Figure 4
From: Exactly solvable model for a velocity jump observed in crack propagation in viscoelastic solids
Reproduced velocity jump and simple characterization of the w-V curve. (a,b) Two representative plots of the crack propagation velocity V as a function of the initially applied energy density w. The cases (a) with and (b) without velocity jump are obtained for \(1 < \lambda \ll N\) and \(1\ll N\lesssim \lambda \), respectively. (These plots are obtained for (a) λ = 103, N = 109 and (b) λ → ∞, N = 109). Four characteristic velocity-scales and three energy-scales are indicated in (a), which are important for toughening. (c–e) V/V 0 vs. \(w/({w}_{0}N)={\varepsilon }^{2}/{\varepsilon }_{c}^{2}\), obtained from equation (1) on a log-log scale.
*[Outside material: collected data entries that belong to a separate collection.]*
-- ==== Sys2Proof/Machine/Fp32.lean ====
section
/-!
DEFINITION. The floating-point operations of the vector and update engines on codes of FP32 or BF16, each rounded once to nearest (07 R186, 09 R237).
-/
namespace Sys2Proof.Machine

/-- The exact quotient, rounded later (IEEE 754-2019 division). -/
def xDiv : XV → XV → XV
  | .nan, _ => .nan
  | _, .nan => .nan
  | .inf _, .inf _ => .nan
  | .inf a, .fin s _ _ => .inf (a != s)
  | .fin s _ _, .inf b => .fin (s != b) 0 0
  | .fin sa ma ea, .fin sb mb eb =>
    if mb = 0 then (if ma = 0 then .nan else .inf (sa != sb))
    else if ma = 0 then .fin (sa != sb) 0 0
    else quot (sa != sb) ma mb (ea - eb)

/-- A result rounded once under RNE into a format, an overflow giving an infinity (R186). -/
def fRound (f : Fmt) (x : XV) : Nat := convert f .rne false 0 x

/-- Operations on codes of a format. -/
def fAdd (f : Fmt) (a b : Nat) : Nat := fRound f (xAdd (decodeElem f a) (decodeElem f b))
def fSub (f : Fmt) (a b : Nat) : Nat := fRound f (xAdd (decodeElem f a) (xNeg (decodeElem f b)))
def fMul (f : Fmt) (a b : Nat) : Nat := fRound f (xMul (decodeElem f a) (decodeElem f b))
def fFma (f : Fmt) (a b c : Nat) : Nat := fRound f (xAdd (xMul (decodeElem f a) (decodeElem f b)) (decodeElem f c))
def fDiv (f : Fmt) (a b : Nat) : Nat := fRound f (xDiv (decodeElem f a) (decodeElem f b))
def fNeg (f : Fmt) (a : Nat) : Nat := fRound f (xNeg (decodeElem f a))
def fSqrt (f : Fmt) (a : Nat) : Nat := fRound f (xSqrt (decodeElem f a))

end Sys2Proof.Machine
end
The normalization factors for velocity and energy are \({V}_{0}\simeq l{E}_{0}/\eta \) and \({w}_{0}\equiv {E}_{0}l{\varepsilon }_{c}^{2}/(2L)\), respectively. The cases with velocity jump are demonstrated for various λ with a fixed N in (c) and for various N with a fixed λ in (d). The Kelvin-Voigt limit, λ → ∞, is shown for various N in (e) as an example of the case without velocity jump.